Nothing outside the range is wanted. Repeat exactly the lines below from the one with "bs s).crcAcc = s.crcAcc := rfl" through the one with "s.status.raise f := rfl".

══ Record set ══

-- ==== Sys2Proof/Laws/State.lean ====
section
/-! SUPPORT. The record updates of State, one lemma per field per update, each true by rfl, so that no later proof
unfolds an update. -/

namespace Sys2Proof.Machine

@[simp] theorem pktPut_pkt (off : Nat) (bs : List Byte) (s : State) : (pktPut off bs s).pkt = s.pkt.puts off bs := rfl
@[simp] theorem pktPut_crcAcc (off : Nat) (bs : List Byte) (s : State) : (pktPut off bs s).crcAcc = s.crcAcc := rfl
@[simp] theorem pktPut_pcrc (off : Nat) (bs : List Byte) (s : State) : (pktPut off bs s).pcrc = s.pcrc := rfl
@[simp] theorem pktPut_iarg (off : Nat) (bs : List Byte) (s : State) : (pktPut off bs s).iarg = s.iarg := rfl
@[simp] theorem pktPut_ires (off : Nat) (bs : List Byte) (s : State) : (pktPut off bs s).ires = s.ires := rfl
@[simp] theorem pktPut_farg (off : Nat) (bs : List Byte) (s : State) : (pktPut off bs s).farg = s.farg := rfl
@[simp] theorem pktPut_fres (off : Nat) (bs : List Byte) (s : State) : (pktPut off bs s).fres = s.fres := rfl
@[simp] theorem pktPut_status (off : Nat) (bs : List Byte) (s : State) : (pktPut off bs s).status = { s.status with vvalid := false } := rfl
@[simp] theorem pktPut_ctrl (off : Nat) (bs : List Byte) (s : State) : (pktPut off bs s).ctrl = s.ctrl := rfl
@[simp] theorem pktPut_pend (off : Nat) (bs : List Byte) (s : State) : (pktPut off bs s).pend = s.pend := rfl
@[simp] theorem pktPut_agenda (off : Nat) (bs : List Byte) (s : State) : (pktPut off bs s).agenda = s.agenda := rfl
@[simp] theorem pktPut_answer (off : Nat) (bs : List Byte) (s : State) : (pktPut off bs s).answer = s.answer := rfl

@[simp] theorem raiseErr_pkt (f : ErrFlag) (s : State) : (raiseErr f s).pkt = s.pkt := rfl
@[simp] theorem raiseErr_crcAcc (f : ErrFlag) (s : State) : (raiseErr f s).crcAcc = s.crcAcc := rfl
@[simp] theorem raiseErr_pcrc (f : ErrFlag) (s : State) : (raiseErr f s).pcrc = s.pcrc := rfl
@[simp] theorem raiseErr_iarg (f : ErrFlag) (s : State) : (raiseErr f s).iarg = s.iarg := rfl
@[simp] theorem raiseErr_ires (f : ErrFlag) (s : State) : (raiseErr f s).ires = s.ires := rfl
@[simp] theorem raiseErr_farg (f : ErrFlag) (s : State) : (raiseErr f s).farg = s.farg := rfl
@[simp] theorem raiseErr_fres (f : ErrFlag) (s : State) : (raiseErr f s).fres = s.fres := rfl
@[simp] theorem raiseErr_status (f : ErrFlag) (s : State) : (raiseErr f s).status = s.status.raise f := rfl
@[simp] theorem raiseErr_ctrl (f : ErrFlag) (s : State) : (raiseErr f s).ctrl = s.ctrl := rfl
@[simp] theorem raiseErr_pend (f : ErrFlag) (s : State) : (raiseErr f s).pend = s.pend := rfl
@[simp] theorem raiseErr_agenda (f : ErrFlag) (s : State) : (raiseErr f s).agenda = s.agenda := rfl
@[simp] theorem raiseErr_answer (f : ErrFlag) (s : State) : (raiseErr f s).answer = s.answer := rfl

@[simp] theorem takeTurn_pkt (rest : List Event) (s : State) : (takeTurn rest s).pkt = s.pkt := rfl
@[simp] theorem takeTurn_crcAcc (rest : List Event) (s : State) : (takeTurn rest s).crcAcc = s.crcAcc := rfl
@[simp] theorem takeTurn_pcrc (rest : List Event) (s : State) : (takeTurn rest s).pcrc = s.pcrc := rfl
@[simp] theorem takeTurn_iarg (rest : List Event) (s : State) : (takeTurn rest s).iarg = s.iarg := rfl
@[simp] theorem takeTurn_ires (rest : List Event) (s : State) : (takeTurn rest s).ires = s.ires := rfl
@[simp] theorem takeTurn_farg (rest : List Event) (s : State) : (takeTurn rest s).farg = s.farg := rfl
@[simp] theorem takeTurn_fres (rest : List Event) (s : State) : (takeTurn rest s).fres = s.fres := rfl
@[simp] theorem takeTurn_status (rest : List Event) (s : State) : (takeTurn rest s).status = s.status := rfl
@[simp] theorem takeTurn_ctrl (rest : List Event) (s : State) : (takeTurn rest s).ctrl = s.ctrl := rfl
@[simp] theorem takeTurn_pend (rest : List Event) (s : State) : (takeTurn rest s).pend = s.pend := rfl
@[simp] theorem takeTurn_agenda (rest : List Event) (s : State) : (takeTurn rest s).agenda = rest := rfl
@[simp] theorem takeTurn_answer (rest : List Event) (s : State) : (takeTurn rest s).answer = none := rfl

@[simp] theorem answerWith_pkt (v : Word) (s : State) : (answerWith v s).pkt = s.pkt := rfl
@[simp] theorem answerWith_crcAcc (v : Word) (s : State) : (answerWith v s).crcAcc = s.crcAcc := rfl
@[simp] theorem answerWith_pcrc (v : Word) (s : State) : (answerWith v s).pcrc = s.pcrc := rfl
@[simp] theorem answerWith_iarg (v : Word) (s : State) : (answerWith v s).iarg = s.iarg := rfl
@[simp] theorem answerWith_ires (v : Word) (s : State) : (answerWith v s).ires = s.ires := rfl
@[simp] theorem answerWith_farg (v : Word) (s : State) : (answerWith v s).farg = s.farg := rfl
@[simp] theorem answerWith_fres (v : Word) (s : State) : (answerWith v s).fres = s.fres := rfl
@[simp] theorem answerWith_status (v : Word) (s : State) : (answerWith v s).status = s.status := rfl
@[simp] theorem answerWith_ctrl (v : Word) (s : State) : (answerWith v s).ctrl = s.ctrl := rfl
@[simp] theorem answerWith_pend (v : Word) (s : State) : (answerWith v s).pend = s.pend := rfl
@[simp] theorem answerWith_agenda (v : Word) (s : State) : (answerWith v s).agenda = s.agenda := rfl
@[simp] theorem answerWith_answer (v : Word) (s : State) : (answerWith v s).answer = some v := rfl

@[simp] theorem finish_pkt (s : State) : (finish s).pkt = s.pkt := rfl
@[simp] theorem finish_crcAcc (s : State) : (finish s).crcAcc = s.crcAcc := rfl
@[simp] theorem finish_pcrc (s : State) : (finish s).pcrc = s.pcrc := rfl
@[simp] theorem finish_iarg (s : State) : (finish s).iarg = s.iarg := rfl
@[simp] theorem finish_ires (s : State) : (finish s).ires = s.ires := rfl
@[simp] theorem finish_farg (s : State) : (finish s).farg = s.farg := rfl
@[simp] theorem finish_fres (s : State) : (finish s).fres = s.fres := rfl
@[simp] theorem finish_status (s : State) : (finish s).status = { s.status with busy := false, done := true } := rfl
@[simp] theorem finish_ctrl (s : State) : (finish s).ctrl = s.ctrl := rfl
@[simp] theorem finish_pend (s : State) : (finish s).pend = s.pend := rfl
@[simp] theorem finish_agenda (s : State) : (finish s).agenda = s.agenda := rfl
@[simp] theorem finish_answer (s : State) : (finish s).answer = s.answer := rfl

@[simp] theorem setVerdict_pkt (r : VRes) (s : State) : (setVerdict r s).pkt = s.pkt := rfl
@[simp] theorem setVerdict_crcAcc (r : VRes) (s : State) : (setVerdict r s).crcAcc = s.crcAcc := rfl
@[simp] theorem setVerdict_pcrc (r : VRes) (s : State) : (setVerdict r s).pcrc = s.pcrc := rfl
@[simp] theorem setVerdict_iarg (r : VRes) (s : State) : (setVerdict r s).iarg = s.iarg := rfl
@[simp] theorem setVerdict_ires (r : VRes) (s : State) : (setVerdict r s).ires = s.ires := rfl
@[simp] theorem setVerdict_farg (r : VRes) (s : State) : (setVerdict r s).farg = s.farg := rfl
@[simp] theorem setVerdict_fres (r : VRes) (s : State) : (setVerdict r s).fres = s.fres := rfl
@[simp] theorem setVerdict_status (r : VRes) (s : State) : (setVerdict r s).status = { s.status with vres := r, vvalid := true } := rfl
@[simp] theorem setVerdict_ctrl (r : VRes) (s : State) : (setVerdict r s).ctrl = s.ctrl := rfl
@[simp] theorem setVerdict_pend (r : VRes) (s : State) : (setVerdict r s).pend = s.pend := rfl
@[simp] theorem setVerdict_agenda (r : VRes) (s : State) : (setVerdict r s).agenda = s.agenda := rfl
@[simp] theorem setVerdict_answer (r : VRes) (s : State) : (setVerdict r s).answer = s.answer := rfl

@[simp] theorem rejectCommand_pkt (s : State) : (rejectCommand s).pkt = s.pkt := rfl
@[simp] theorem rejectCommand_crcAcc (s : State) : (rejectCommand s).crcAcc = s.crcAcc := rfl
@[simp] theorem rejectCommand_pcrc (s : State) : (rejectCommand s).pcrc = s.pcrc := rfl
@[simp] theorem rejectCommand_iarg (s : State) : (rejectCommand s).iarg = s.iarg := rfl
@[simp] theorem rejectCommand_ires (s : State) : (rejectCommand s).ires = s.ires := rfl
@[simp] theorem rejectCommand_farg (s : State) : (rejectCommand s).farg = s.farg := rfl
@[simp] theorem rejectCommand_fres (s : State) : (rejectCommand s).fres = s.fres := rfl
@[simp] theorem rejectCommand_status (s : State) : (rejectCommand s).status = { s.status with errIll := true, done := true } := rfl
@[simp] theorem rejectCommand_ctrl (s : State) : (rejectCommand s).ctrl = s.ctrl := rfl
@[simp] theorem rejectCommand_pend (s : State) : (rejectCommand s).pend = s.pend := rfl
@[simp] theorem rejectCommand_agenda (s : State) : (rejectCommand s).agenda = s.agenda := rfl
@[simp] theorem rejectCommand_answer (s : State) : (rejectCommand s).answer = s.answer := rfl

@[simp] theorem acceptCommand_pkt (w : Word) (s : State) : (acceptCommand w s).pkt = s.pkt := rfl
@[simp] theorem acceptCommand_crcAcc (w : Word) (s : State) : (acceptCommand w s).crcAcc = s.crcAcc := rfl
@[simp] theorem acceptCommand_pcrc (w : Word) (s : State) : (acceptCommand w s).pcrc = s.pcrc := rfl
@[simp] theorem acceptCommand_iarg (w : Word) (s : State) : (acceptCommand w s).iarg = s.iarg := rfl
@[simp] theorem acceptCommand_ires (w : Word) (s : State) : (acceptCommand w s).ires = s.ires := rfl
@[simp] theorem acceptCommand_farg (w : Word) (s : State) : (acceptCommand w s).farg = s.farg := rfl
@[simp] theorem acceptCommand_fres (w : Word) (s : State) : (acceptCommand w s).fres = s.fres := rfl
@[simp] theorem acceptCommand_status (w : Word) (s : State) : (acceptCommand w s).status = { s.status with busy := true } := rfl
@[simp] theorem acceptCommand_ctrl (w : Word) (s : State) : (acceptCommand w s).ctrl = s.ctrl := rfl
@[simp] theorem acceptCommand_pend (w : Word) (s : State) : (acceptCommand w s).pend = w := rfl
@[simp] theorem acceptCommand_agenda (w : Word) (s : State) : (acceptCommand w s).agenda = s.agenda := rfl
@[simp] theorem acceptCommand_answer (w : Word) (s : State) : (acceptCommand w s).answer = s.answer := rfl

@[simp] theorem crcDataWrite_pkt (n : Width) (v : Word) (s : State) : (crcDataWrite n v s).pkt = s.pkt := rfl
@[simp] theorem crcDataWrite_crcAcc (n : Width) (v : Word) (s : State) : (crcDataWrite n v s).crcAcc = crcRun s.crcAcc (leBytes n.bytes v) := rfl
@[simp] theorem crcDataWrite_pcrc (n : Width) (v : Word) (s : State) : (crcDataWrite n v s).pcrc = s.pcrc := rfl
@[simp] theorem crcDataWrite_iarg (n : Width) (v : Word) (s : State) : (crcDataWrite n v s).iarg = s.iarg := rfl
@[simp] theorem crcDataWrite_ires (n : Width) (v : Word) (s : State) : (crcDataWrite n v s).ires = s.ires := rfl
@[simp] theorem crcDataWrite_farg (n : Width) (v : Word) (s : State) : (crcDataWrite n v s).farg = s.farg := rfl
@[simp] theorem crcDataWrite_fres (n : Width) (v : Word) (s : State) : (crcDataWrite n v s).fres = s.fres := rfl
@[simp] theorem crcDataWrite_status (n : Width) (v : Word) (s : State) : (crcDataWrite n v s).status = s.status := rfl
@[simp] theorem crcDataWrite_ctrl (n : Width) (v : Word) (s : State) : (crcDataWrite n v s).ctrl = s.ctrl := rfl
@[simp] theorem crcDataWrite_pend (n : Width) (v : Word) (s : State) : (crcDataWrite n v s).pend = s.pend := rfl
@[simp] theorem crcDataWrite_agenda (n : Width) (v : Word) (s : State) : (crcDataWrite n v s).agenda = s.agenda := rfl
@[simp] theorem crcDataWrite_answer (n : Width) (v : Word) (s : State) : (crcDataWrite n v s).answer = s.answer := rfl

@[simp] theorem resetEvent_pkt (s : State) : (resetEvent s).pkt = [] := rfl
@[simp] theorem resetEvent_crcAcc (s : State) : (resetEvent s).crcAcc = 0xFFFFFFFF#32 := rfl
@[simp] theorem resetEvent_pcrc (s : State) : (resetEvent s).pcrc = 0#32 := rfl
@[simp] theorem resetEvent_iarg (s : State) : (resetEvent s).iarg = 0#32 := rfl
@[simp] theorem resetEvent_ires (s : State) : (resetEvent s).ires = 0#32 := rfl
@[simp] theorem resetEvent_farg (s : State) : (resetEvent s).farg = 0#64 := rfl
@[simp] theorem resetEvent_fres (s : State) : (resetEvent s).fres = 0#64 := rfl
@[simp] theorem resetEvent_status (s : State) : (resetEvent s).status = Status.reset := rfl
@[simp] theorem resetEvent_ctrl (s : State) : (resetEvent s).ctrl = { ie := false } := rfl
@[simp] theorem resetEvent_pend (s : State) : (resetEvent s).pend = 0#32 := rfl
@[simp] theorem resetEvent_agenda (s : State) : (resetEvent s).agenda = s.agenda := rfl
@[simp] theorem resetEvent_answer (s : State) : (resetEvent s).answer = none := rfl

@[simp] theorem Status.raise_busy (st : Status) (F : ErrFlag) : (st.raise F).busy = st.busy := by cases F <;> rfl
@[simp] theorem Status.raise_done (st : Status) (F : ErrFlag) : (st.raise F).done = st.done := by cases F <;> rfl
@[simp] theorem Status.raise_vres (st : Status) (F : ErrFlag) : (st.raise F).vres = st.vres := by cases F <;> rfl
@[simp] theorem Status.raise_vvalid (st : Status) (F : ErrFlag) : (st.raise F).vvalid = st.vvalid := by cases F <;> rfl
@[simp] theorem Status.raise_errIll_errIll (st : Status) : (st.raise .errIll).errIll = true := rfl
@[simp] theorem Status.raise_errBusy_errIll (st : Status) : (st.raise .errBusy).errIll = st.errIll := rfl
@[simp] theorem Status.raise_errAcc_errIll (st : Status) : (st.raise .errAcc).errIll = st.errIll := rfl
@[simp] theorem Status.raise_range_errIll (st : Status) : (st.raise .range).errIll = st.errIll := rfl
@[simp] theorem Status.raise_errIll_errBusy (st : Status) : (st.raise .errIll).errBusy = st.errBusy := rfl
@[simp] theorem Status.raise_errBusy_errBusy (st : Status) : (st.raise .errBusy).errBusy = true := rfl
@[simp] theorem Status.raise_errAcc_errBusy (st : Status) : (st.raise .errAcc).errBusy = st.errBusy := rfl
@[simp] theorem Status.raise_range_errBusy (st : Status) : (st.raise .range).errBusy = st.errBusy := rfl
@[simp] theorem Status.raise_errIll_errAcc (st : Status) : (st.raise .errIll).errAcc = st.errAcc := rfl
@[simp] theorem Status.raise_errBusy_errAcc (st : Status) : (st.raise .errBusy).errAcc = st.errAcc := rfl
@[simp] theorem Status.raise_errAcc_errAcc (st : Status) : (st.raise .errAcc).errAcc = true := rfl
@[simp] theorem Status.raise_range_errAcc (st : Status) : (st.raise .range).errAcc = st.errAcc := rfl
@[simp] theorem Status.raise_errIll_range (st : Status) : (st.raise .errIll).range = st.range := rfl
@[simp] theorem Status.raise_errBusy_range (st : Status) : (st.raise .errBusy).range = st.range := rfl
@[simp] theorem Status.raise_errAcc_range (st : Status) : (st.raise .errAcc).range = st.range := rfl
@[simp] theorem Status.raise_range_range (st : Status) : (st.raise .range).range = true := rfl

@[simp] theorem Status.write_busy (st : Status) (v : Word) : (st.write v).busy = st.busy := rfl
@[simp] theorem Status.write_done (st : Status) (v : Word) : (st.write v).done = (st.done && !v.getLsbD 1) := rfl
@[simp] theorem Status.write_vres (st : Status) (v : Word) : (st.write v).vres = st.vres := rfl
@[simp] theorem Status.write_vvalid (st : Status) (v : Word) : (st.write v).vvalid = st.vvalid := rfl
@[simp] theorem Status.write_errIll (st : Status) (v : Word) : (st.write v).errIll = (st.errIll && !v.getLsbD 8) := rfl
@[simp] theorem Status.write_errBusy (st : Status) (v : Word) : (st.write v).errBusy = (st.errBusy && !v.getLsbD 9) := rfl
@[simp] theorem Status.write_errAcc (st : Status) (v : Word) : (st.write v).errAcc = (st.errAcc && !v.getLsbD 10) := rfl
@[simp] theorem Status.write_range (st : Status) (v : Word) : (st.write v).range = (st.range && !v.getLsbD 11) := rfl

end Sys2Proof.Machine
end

═══

• _Completed task_
@[simp] theorem pktPut_crcAcc (off : Nat) (bs : List Byte) (s : State) : (pktPut off bs s).crcAcc = s.crcAcc := rfl
@[simp] theorem pktPut_pcrc (off : Nat) (bs : List Byte) (s : State) : (pktPut off bs s).pcrc = s.pcrc := rfl
@[simp] theorem pktPut_iarg (off : Nat) (bs : List Byte) (s : State) : (pktPut off bs s).iarg = s.iarg := rfl
@[simp] theorem pktPut_ires (off : Nat) (bs : List Byte) (s : State) : (pktPut off bs s).ires = s.ires := rfl
@[simp] theorem pktPut_farg (off : Nat) (bs : List Byte) (s : State) : (pktPut off bs s).farg = s.farg := rfl
@[simp] theorem pktPut_fres (off : Nat) (bs : List Byte) (s : State) : (pktPut off bs s).fres = s.fres := rfl
@[simp] theorem pktPut_status (off : Nat) (bs : List Byte) (s : State) : (pktPut off bs s).status = { s.status with vvalid := false } := rfl
@[simp] theorem pktPut_ctrl (off : Nat) (bs : List Byte) (s : State) : (pktPut off bs s).ctrl = s.ctrl := rfl
@[simp] theorem pktPut_pend (off : Nat) (bs : List Byte) (s : State) : (pktPut off bs s).pend = s.pend := rfl
@[simp] theorem pktPut_agenda (off : Nat) (bs : List Byte) (s : State) : (pktPut off bs s).agenda = s.agenda := rfl
@[simp] theorem pktPut_answer (off : Nat) (bs : List Byte) (s : State) : (pktPut off bs s).answer = s.answer := rfl

@[simp] theorem raiseErr_pkt (f : ErrFlag) (s : State) : (raiseErr f s).pkt = s.pkt := rfl
@[simp] theorem raiseErr_crcAcc (f : ErrFlag) (s : State) : (raiseErr f s).crcAcc = s.crcAcc := rfl
@[simp] theorem raiseErr_pcrc (f : ErrFlag) (s : State) : (raiseErr f s).pcrc = s.pcrc := rfl
@[simp] theorem raiseErr_iarg (f : ErrFlag) (s : State) : (raiseErr f s).iarg = s.iarg := rfl
@[simp] theorem raiseErr_ires (f : ErrFlag) (s : State) : (raiseErr f s).ires = s.ires := rfl
@[simp] theorem raiseErr_farg (f : ErrFlag) (s : State) : (raiseErr f s).farg = s.farg := rfl
@[simp] theorem raiseErr_fres (f : ErrFlag) (s : State) : (raiseErr f s).fres = s.fres := rfl
@[simp] theorem raiseErr_status (f : ErrFlag) (s : State) : (raiseErr f s).status = s.status.raise f := rfl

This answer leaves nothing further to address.